DNA was extracted from an aliquot of 100–120 mg fecal sample using a bead-beating method with a MoBio Power soil DNA isolation kit. qPCR assays were used to quantify total bacteria, Blautia, Clostridium (Peptacetobacter) hiranonis, Escherichia coli, Faecalibacterium, Fusobacterium, Streptococcus, and Turicibacter according to (39). Both positive and negative controls were included for all qPCR assays to ensure the accuracy and reliability of the results. The DI was calculated based on the results of the qPCR assays using a previously described algorithm (39).

Statistical analysis

Data were analyzed using the Mixed Models procedure of SAS version 9.4 (SAS Institute, Inc., Cary, NC). Treatment and day were considered fixed effects, while dog was considered a random effect.

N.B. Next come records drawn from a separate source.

/-- While BUSY a write of `CMD` or of a data register is lost, with WIGN set (R43). -/
theorem writeReg_busy {r : Reg} {s : State} (hr : r = .cmd ∨ IsData r) (hb : s.busy = true) (v : Word) :
    writeReg r v s = .next (ignoreWrite s) := by
  have hlost : ∀ a, unlessBusy s a = .next (ignoreWrite s) := fun a => if_pos hb
  obtain rfl | ⟨i, rfl⟩ | ⟨i, rfl⟩ | ⟨i, rfl⟩ | rfl | rfl | rfl := hr <;> exact hlost _

theorem writeReg_readOnly {r : Reg} (hr : IsReadOnly r) (v : Word) (s : State) : writeReg r v s = .next s := by
  obtain rfl | rfl | rfl | rfl | ⟨i, rfl⟩ | ⟨j, rfl⟩ | rfl := hr <;> rfl

/-- Settles O40, by the kind of the register. -/
theorem writesWhileBusyAreIgnored : Obligations.WritesWhileBusyAreIgnored := by
  intro s r off v rest hr hm hb
  rw [step_hostWrite hm hr]
  refine ⟨fun hk => writeReg_busy (s := { s with moves := rest }) hk hb v, fun hk => writeReg_readOnly hk v _, ?_⟩
  rintro rfl
  rfl

/-- Settles O43: the write changes `wign` alone, to `wign` and not bit 4. -/
theorem statusWriteClearsOnlyWign : Obligations.StatusWriteClearsOnlyWign := by
  intro s v rest hm
  rw [step_hostWrite hm regAt_status]
  exact ⟨fun hv => by simp only [writeReg, writeStatus, hv, Bool.not_true, Bool.and_false],
    fun hv => by simp only [writeReg, writeStatus, hv, Bool.not_false, Bool.and_true]⟩

/-- What a data register's write leaves: the word in that register, every other register, the sequencer and memory as before. -/
structure Stored (s : State) (r : Reg) (v : Word) (t : State) : Prop where
  same : regValue t r = v
  other : ∀ r', r' ≠ r → regValue t r' = regValue s r'
  seq : t.seq = s.seq
  mem : t.mem = s.mem

theorem stored_key (s : State) (i : Fin 8) (v : Word) : Stored s (.key i) v { s with key := s.key.set i v } where
  same := Vector.getElem_set_self _
  other := by
    intro r' hne
    cases r'
    case key j => exact Vector.getElem_set_ne i.isLt j.isLt fun h => hne (congrArg Reg.key (Fin.ext h.symm))
    all_goals rfl
  seq := rfl
  mem := rfl

theorem stored_iv (s : State) (i : Fin 4) (v : Word) : Stored s (.iv i) v { s with iv := s.iv.set i v } where
  same := Vector.getElem_set_self _
  other := by
    intro r' hne
    cases r'
    case iv j => exact Vector.getElem_set_ne i.isLt j.isLt fun h => hne (congrArg Reg.iv (Fin.ext h.symm))
    all_goals rfl
  seq := rfl
  mem := rfl

theorem stored_din (s : State) (i : Fin 4) (v : Word) : Stored s (.din i) v { s with din := s.din.set i v } where
  same := Vector.getElem_set_self _
  other := by
    intro r' hne
    cases r'
    case din j => exact Vector.getElem_set_ne i.isLt j.isLt fun h => hne (congrArg Reg.din (Fin.ext h.symm))
    all_goals rfl
  seq := rfl
  mem := rfl

theorem stored_src (s : State) (v : Word) : Stored s .src v { s with src := v } where
  same := rfl
  other := by
    intro r' hne
    cases r'
    case src => exact absurd rfl hne
    all_goals rfl
  seq := rfl
  mem := rfl

theorem stored_dst (s : State) (v : Word) : Stored s .dst v { s with dst := v } where
  same := rfl
  other := by
    intro r' hne
    cases r'
    case dst => exact absurd rfl hne
    all_goals rfl
  seq := rfl
  mem := rfl

theorem stored_len (s : State) (v : Word) : Stored s .len v { s with len := v } where
  same := rfl
  other := by
    intro r' hne
    cases r'
    case len => exact absurd rfl hne
    all_goals rfl
  seq := rfl
  mem := rfl

/-- While Idle a write of a data register stores its word (R22). -/
theorem writeReg_idle {r : Reg} {s : State} (hr : IsData r) (hb : s.busy = false) (v : Word) :
    ∃ t, writeReg r v s = .next t ∧ Stored s r v t := by
  have hdone : ∀ a, unlessBusy s a = a := fun a => if_neg (by simp [hb])
  obtain ⟨i, rfl⟩ | ⟨i, rfl⟩ | ⟨i, rfl⟩ | rfl | rfl | rfl := hr
  · exact ⟨_, hdone _, stored_key s i v⟩
  · exact ⟨_, hdone _, stored_iv s i v⟩
  · exact ⟨_, hdone _, stored_din s i v⟩
  · exact ⟨_, hdone _, stored_src s v⟩
  · exact ⟨_, hdone _, stored_dst s v⟩
  · exact ⟨_, hdone _, stored_len s v⟩

/-- No register shows the moves still to come. -/
theorem regValue_moves (s : State) (rest : List Move) (r : Reg) :
    regValue { s with moves := rest } r = regValue s r := by
  cases r <;> rfl

/-- Settles O41. -/
theorem idleWritesStoreTheWholeWord : Obligations.IdleWritesStoreTheWholeWord := by
  intro s r off v rest hr hm hb
  rw [step_hostWrite hm hr]
  refine ⟨fun hk => ?_, fun hk => writeReg_readOnly hk v _⟩
  obtain ⟨t, hstep, hst⟩ := writeReg_idle (s := { s with moves := rest }) hk hb v
  exact ⟨t, hstep, hst.same, fun r' hne => (hst.other r' hne).trans (regValue_moves s rest r'), hst.seq, hst.mem⟩

/-! ### The status words (R25 to R27, R200) -/

theorem err_eq_decide (s : State) : s.err = decide (s.errCode ≠ .ok) := by
  rw [State.err]
  cases s.errCode <;> rfl

theorem ksv_eq_isSome (s : State) : s.ksv = s.ksSize.isSome := by
  rw [State.ksv, State.ksSizeBits]
  rcases s.ksSize with _ | k
  · rfl
  · cases k <;> rfl

/-- The bits of `STATUS`, from the least significant. -/
theorem getLsbD_statusWord (s : State) (i : Nat) :
    (statusWord s).getLsbD i = [s.busy, s.done, s.err, s.ksv, s.wign].getD i false := by
  simp only [statusWord, BitVec.getLsbD_append]
  match i with
  | 0 | 1 | 2 | 3 | 4 => simp
  | i + 5 => simp

theorem toNat_errcodeWord (s : State) : (errcodeWord s).toNat = s.errCode.code.toNat := by
  simp only [errcodeWord, BitVec.toNat_append]
  simp

theorem toNat_ksinfoWord (s : State) : (ksinfoWord s).toNat = s.ksSizeBits.toNat := by
  simp only [ksinfoWord, BitVec.toNat_append]
  simp

/-- Settles O42. -/
theorem statusRegistersShowTheirFields : Obligations.StatusRegistersShowTheirFields := by
  intro s
  refine ⟨getLsbD_statusWord s 0, busy_eq_false_iff s, getLsbD_statusWord s 1,
    (getLsbD_statusWord s 2).trans (err_eq_decide s), (getLsbD_statusWord s 3).trans (ksv_eq_isSome s),
    getLsbD_statusWord s 4, fun i hi => ?_, ?_, ?_⟩
  · rw [getLsbD_statusWord]
    exact List.getD_eq_default _ _ hi
  · rw [toNat_errcodeWord]
    cases s.errCode <;> rfl
  · rw [toNat_ksinfoWord, State.ksSizeBits]
    rcases s.ksSize with _ | k
    · rfl
    · cases k <;> rfl

/-- Settles O35: register by register. -/
theorem resetLeavesTheListedValues : Obligations.ResetLeavesTheListedValues := by
  refine ⟨fun r => ?_, rfl, rfl, rfl, rfl⟩
  cases r
  case key i => exact Vector.getElem_replicate _
  case iv i => exact Vector.getElem_replicate _
  case din i => exact Vector.getElem_replicate _
  case dout i => exact Vector.getElem_replicate _
  case rk j => exact Vector.getElem_replicate _
  all_goals decide

/-! ### Which steps change the operands (R29, R31, R33) and WIGN (R25) -/

/-- The registers a command takes its operands from, IV apart. -/
def State.operands (s : State) : Vector Word 8 × Vector Word 4 × Word × Word × Word :=
  (s.key, s.din, s.src, s.dst, s.len)

/-- The sequencer writes no operand register and leaves WIGN alone (R28, R175). -/
theorem sequence_frame {r : Run} {s t : State} (h : sequenceOf r.op r s = .next t) :
    t.operands = s.operands ∧ t.wign = s.wign := by
  obtain ⟨-, -, rfl⟩ | ⟨-, -, f, rfl⟩ | ⟨i, f, -, -, ⟨rfl, -⟩ | ⟨rfl, -⟩⟩ | ⟨-, rfl⟩ := sequence_cases h <;>
    exact ⟨rfl, rfl⟩

theorem TurnTo.frame {s t : State} (h : TurnTo s t) : t.operands = s.operands ∧ t.wign = s.wign := by
  cases h with
  | idle => exact ⟨rfl, rfl⟩
  | run _ _ _ hseq => exact sequence_frame hseq

theorem readReg_frame (r : Reg) (s : State) : (readReg r s).operands = s.operands ∧ (readReg r s).wign = s.wign := by
  obtain ⟨-, -, heq⟩ | ⟨-, heq⟩ := readReg_cases r s <;> rw [heq] <;> exact ⟨rfl, rfl⟩

/-- A submission, rejected or accepted, leaves WIGN as it is (R170, R171). -/
theorem submit_wign (op : Op) (kb : KeyBits) (check : KeySize → State → Option ErrorCode) (s : State) :
    (submit op kb check s).wign = s.wign := by
  obtain ⟨-, heq⟩ | ⟨k, e, -, -, heq⟩ | ⟨k, -, -, heq⟩ := submit_cases op kb check s <;> rw [heq] <;> rfl

/-- A write changes an operand register only while Idle (R43). -/
theorem WriteTo.operands_busy {s t : State} {r : Reg} {v : Word} (h : WriteTo s r v t) (hb : s.busy = true) :
    t.operands = s.operands := by
  obtain ⟨run, hs⟩ := (busy_eq_true_iff s).1 hb
  cases h with
  | readOnly | status | ignored => rfl
  | key _ _ hi | iv _ _ hi | din _ _ hi | src _ hi | dst _ hi | len _ hi | badCommand _ _ hi | command _ _ hi =>
    rw [hs] at hi
    cases hi

/-- While Idle no write but that of `STATUS` changes WIGN. -/
theorem WriteTo.wign_idle {s t : State} {r : Reg} {v : Word} (h : WriteTo s r v t) (hb : s.busy = false)
    (hr : r ≠ .status) : t.wign = s.wign := by
  cases h with
  | status => exact absurd rfl hr
  | ignored _ _ hb' => rw [hb] at hb'; cases hb'
  | command => exact submit_wign _ _ _ _
  | readOnly | key | iv | din | src | dst | len | badCommand => rfl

Data were tested for normality using the UNIVARIATE procedure of SAS. Differences between treatment, day, and treatment*day interactions were determined using repeated measures and a Fisher-protected least significant difference test with a Tukey adjustment to control for experiment-wise error. A probability of p < 0.05 was accepted as being statistically significant. Reported pooled standard errors of the means were determined according to the Mixed Models procedure of SAS.

Results

Fecal scores and pH were not affected by B. subtilis supplementation or dietary change (Table 2). However, the abrupt dietary change reduced (p < 0.0001) fecal DM % and increased (p < 0.0001) fecal dysbiosis index (Figure 1). The dietary change also increased (p < 0.0001) fecal Streptococcus, E. coli, and C. hiranonis abundances and decreased (p < 0.01) fecal Faecalibacterium, Turicibacter, Blautia, and Fusobacterium abundances (Figure 1). Diet-induced changes to fecal characteristics, DI, and bacterial abundances were not impacted by treatment (i.e., B. subtilis supplementation) or treatment*day interactions (Figure 1).

Table 2

Table 2. Fecal characteristics of dogs supplemented with a B. subtilis probiotic before and after an abrupt diet change.

Figure 1

Figure 1. Fecal dry matter, bacterial abundance (log DNA/g feces), and dysbiosis index of dogs supplemented with a B. subtilis probiotic before and after an abrupt diet change. D0, before abrupt dietary change; D2, 2 days after abrupt dietary change; D6, 6 days after abrupt dietary change; D10, 10 days after abrupt dietary change; D14, 14 days after abrupt dietary change.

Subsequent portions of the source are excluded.